In the Kočevje drevi art gallery, the group exhibition Roški kvartir is opening with the works of five artists who in their practice often depict nature and the forest ecosystem.
They present their works Tina Dobrajc, Mitja Ficko, Peter Gaber, Mito Gegič and Monika Slemc Klavžar.
Although the participating artists present works of larger and smaller formats, which are characterized by specific author’s styles and recognizable artistic language, in the foreground are nevertheless more monumental works, which, according to the curator Maše Žekš “they approach the atmosphere of mighty nature, the endless seam, the mysterious milieu, the beasts and their hiding places”.

To nature, every artist or the artist approaches from another stage and in a different way. As we read in the exhibition text, Mito Gegič paints the depicted forests through the prism of Slovenian hunting tradition. It critically and ambivalently tackles the power relations between regulatory bodies, unwavering toxic masculinity and capitalism in relation to moral ethics and compassion. In her characteristic works, Monika Slemc Klavžar delves into the geological composition and foundations of natural laws and explores the complex relationship between man and nature, which is even more destructive in a hectic technologically advanced society.
Tina Dobrajc intertwines saturated and dark forests with feminism and ambiguous folklore, and in addition to environmental issues, she also raises a more complex geopolitical question about the growing and recurring xenophobic tendencies in our environment.
Peter Gaber and Mitja Ficko are more of a dream. With his bold volumes and dark abstraction, Peter Gaber draws the viewer into melancholic spheres, illustrated in a primordial down-to-earth manner, while Mitja Ficko, with his thoughtful composition and placement of cute creatures, brings nature closer to us as an extremely inviting and varied habitat.
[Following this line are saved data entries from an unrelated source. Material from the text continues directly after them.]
-- ==== Sys2Proof/Tests/Slice0.lean ====
section
/-! SUPPORT. Words written out from the encoding tables, ill-formed terms that each check refuses, small states, single steps, and for every statement with
hypotheses operands and states that meet them. -/

namespace Sys2Proof.Tests

open Sys2Proof Sys2Proof.Machine

set_option maxRecDepth 4000

/-! ## Words of 04_encodings.md, family by family -/

/-- R89, R93: OP 0x01, D 3, A 4, B 5, FN 0x01. -/
theorem test_word_sub : decodeScalar 0b00000100001100010000010100000001#32 = .ok (.sub 3 4 5) := by decide

/-- R93: clz is FN 0x15, with B zero. -/
theorem test_word_clz : decodeScalar 0b00000100001100010000000000010101#32 = .ok (.clz 3 4) := by decide

/-- R89, R92: addi is OP 0x02; IMM14 of all ones is −1. -/
theorem test_word_addi : decodeScalar 0b00001000001100010011111111111111#32 = .ok (.addi 3 4 0x3FFF) := by decide

/-- R92: shfi with IMM[13:12] 2 is sar. -/
theorem test_word_sari : decodeScalar 0b00100000001100010010000000111111#32 = .ok (.sari 3 4 63) := by decide

/-- R89, R92: limm is OP 0x09. -/
theorem test_word_limm : decodeScalar 0b00100100001110000000000000000001#32 = .ok (.limm 3 0x80001) := by decide

/-- R89, R92: bltw is OP 0x14, with A before B. -/
theorem test_word_bltw : decodeScalar 0b01010000001100010011111111111110#32 = .ok (.bltw 3 4 0x3FFE) := by decide

/-- R92: call is OP 0x17. -/
theorem test_word_call : decodeScalar 0b01011100000000000000000000000010#32 = .ok (.call 2) := by decide

/-- R92: jr is OP 0x18, its target in A. -/
theorem test_word_jr : decodeScalar 0b01100000000011111100000000000000#32 = .ok (.jr 63) := by decide

/-- R42: brx is OP 0x19, V in bits 25:16, OFF16 in bits 15:0. -/
theorem test_word_brx : decodeScalar 0b01100100000001010000000000000100#32 = .ok (.brx 5 4) := by decide

/-- R92: join and exit are OP 0x1A and 0x1B. -/
theorem test_word_join_exit : decodeScalar 0b01101000000000000000000000000000#32 = .ok .join ∧
    decodeScalar 0b01101100000000000000000000000000#32 = .ok .exit := by decide

/-- R91, R92: lrunr is OP 0x21. -/
theorem test_word_lrunr : decodeScalar 0b10000100001100000000000000000101#32 = .ok (.lrunr 3 5) := by decide

/-- R92: waitf is OP 0x22 with the mask of flags in IMM20[11:0]. -/
theorem test_word_waitf : decodeScalar 0b10001000000000000000100000000001#32 = .ok (.waitf 0x801) := by decide

/-- R93: waitc of `eng` is FN 4 of OP 0x23. -/
theorem test_word_waitc : decodeScalar 0b10001100000000010000000000000100#32 = .ok (.waitcEng 4) := by decide

/-- R93: exec.andn is FN 3 of OP 0x24. -/
theorem test_word_exec : decodeScalar 0b10010000000000010000000000000011#32 = .ok (.execAndn 4) := by decide

/-- R93: mset is FN 1 of OP 0x25. -/
theorem test_word_mxfer : decodeScalar 0b10010100001100010000000000000001#32 = .ok (.mset 3 4) := by decide

/-- R91: vset is OP 0x27, V in bits 19:10, LANE in bits 9:4. -/
theorem test_word_vset : decodeScalar 0b10011100001100000001010111110000#32 = .ok (.vset 3 5 31) := by decide

/-- R92: lds and sts are OP 0x28 and 0x29. -/
theorem test_word_lds_sts : decodeScalar 0b10100000001100010000000000001000#32 = .ok (.lds 3 4 8) ∧
    decodeScalar 0b10100100001100010000000000001000#32 = .ok (.sts 3 4 8) := by decide

/-- R93: atoms.cas is FN 4 of OP 0x2A. -/
theorem test_word_atoms : decodeScalar 0b10101000001100010000010100000100#32 = .ok (.atomsCas 3 4 5) := by decide

/-- R92, R77: csr with IMM[13:12] 0 reads; UTVEC is 0x010. -/
theorem test_word_csrr : decodeScalar 0b10101100001100000000000000010000#32 = .ok (.csrr 3 0x010) := by decide

/-- R90, R94: copy with guard 3, ACQ, scope 2. -/
theorem test_word_copy : decodeScalar 0b11000000001100010000011100100000#32 =
    .ok (.copy { a := 3, b := 4, g := 3, acq := true, rel := false, scope := 2 }) := by decide

/-- R94: mma2 is SUB 2 of OP 0x31. -/
theorem test_word_mma2 : decodeScalar 0b11000100001100010011111000000010#32 =
    .ok (.mma2 { a := 3, b := 4, g := 31, acq := false, rel := false, scope := 0 }) := by decide

/-- R94, R158: bar.wait is SUB 3 of OP 0x32, its scope in bits 6:4. -/
theorem test_word_barwait : decodeScalar 0b11001000001100010011111000010011#32 = .ok (.barWait 3 4 1) := by decide

/-- R94: gclr is SUB 4 of OP 0x33; glaunch SUB 1 of OP 0x34. -/
theorem test_word_guard_graph : decodeScalar 0b11001100001100000011111000000100#32 = .ok (.gclr 3) ∧
    decodeScalar 0b11010000001100010011111000000001#32 = .ok (.glaunch 3 4) := by decide

/-- R94: wdraw is SUB 3 of OP 0x35; pin SUB 3 of OP 0x36; thresh SUB 3 of OP 0x37. -/
theorem test_word_units :
    decodeScalar 0b11010100001100010011111000000011#32 = .ok (.wdraw { a := 3, b := 4, g := 31, acq := false, rel := false, scope := 0 }) ∧
    decodeScalar 0b11011000001100000011111000000011#32 = .ok (.pin { a := 3, b := 0, g := 31, acq := false, rel := false, scope := 0 }) ∧
    decodeScalar 0b11011100001100010011111000000011#32 =
      .ok (.thresh { a := 3, b := 4, g := 31, acq := false, rel := false, scope := 0 }) := by decide

/-- R94's worked example: fence.acq.rel.dev is 0xE000_3FB0. -/
theorem test_word_fence : decodeScalar 0xE0003FB0#32 = .ok (.fenceAcqRel 3) := by decide

/-- R94: tlbi is SUB 1 of OP 0x39. -/
theorem test_word_tlbi : decodeScalar 0b11100100001100010011111000000001#32 = .ok (.tlbi 3 4) := by decide

/-- R100's worked example: the halfword 0x2044 is REB 2, IDX 17; IDX 0 is the lane NOP. -/
theorem test_word_dictionary : decodeLane (.l16 0x2044) = .ok (.dictionaryCode 2 17) ∧ decodeLane (.l16 0xF000) = .ok (.laneNopL16 15) := by decide

/-- The worked example after R111: `add v5, v6, v7 ?m2` is the halfwords of 0x41C3_050D. -/
theorem test_word_short : decodeLane (.l32 0x41C3050D) = .ok (.laneAddL32 { msel := 2, b := 7, a := 6, d := 5 }) := by decide

/-- R96, R107: `vote.any v5, m1` is OP 0x0C1 with MOD 1, B and C unused. -/
theorem test_word_vote : decodeLane (.l64 0b0000010000001111111101111111110100000000010000000101001100000110) =
    .ok (.vote { mod := 1, fl := 0, mask := 0, c := 1021, b := 1021, a := 1, d := 5, lit := none }) := by decide

/-- The worked example after R111: the words of `and v3, v2, 0x7C00`, low word first. -/
theorem test_word_literal : decodeLane (.l96 (0x00007C00#32 ++ 0x000FF7FF#32 ++ 0x00803033#32)) =
    .ok (.laneAnd { mod := 0, fl := 0, mask := 0, c := 1021, b := 1023, a := 2, d := 3, lit := some 0x7C00 }) := by decide

/-- R101's worked example: MOD 0b000100 and LIT 0xFF67_3500, writing v7 from v1, v2 and v3. -/
theorem test_word_xpr : decodeLane (.l96 (0xFF673500#32 ++ 0b0001000000000000000011000000001000000000010000000111001100010111#64)) =
    .ok (.xpr { mod := 4, fl := 0, mask := 0, c := 3, b := 2, a := 1, d := 7, lit := some 0xFF673500 }) := by decide

/-- The worked example after R377: the words of `hl.set h6, 0` and of `hl.loop h3, h0, k_done`. -/
theorem test_word_halyard : decodeHalyard 0x1600010000000000#64 = .ok (.hlSet { d := 6, a := 0, b := 0, x := 1, y := 0, imm := 0 }) ∧
    decodeHalyard 0x2300000000000004#64 = .ok (.hlLoop { d := 3, a := 0, b := 0, x := 0, y := 0, imm := 4 }) := by decide

/-- R376: hl.guard.res g15, h2 has OP 6, Y 1. -/
theorem test_word_guard_res : decodeHalyard 0x60200F0100000000#64 = .ok (.hlGuardRes { d := 0, a := 2, b := 0, x := 15, y := 1, imm := 0 }) := by decide

/-! ## Encodings that are no instruction (R111) -/

theorem test_reject_scalar : decodeScalar 0 = .error .zeroWord ∧ decodeScalar 0xFFFFFFFF = .error .onesWord ∧
    decodeScalar 0x30000000 = .error (.unassigned 0x0C) ∧ decodeScalar 0x0400001E = .error (.badFn 1 0x1E) ∧
    decodeScalar 0xC000000F = .error (.badSub 0x30 15) ∧ decodeScalar 0x68000001 = .error (.nonzeroField 0x1A) := by decide

/-- R107: lane opcode 0; R99: OP6 0x2F. -/
theorem test_reject_lane : decodeLane (.l64 2) = .error (.unassigned 0) ∧ decodeLane (.l32 0xBD) = .error (.unassigned 0x2F) := by decide

/-! ## Ill-formed terms -/

/-- The lane fields of `add v3, v1, v2`, legal. -/
def plainLane : LaneOps := { mod := 0, fl := 0, mask := 0, c := 1021, b := 2, a := 1, d := 3, lit := none }

theorem test_wf_lane : (Instr.laneAdd plainLane).wellFormed = true := by decide

/-- An engine word with no guard and no ordering. -/
def plainSe : SeOps := { a := 3, b := 4, g := 31, acq := false, rel := false, scope := 0 }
Individual works on the border with abstraction are distinguished by the skillful layering of artistic elements, intense colors, the use of glitter and the rendering of specific night scenes.

Between national pride and the horror of historical memoriesAccording to the curator, the exhibition with its images of a dark forest, mysterious undergrowth, rocks, hydrosphere, wild creatures and methodically placed anthropomorphic figures and their ambivalent implications for the environment brings associations and memories linked to the Kočevski primeval forest, pristine wilderness and, in general, the homeland, the land of forests.
The title of the exhibition and its placement in the Kočev art salon allude to the sung Karst plateau, which on the one hand is connected to wider (almost automated) national pride, and on the other hand evokes fear and political-historical debris, the curator draws parallels. The presented works show nature, which can be a field for the manifestation of various stories and reflections – somewhere in the foreground is admiration for beauty, elsewhere critical and more direct messages, he writes.
“In relation to the local space, their works are applied to the properties, atmosphere and identity of the environment, which is discovered and understood in layers – initially a completely logical, generally understandable, anyway desirable liking of forests and nature. This is followed by a pinch of appealing pedantry that hints to local hobbies, tourist attractions or driving through Dolenjka. The latter reality of labor migrants under the surface is complemented by a more internal, impudence-saturated suggestion of existing and historical issues related to the communities living there, Kočevski Rog and the southern state border.”
The exhibition will be on display until June 10.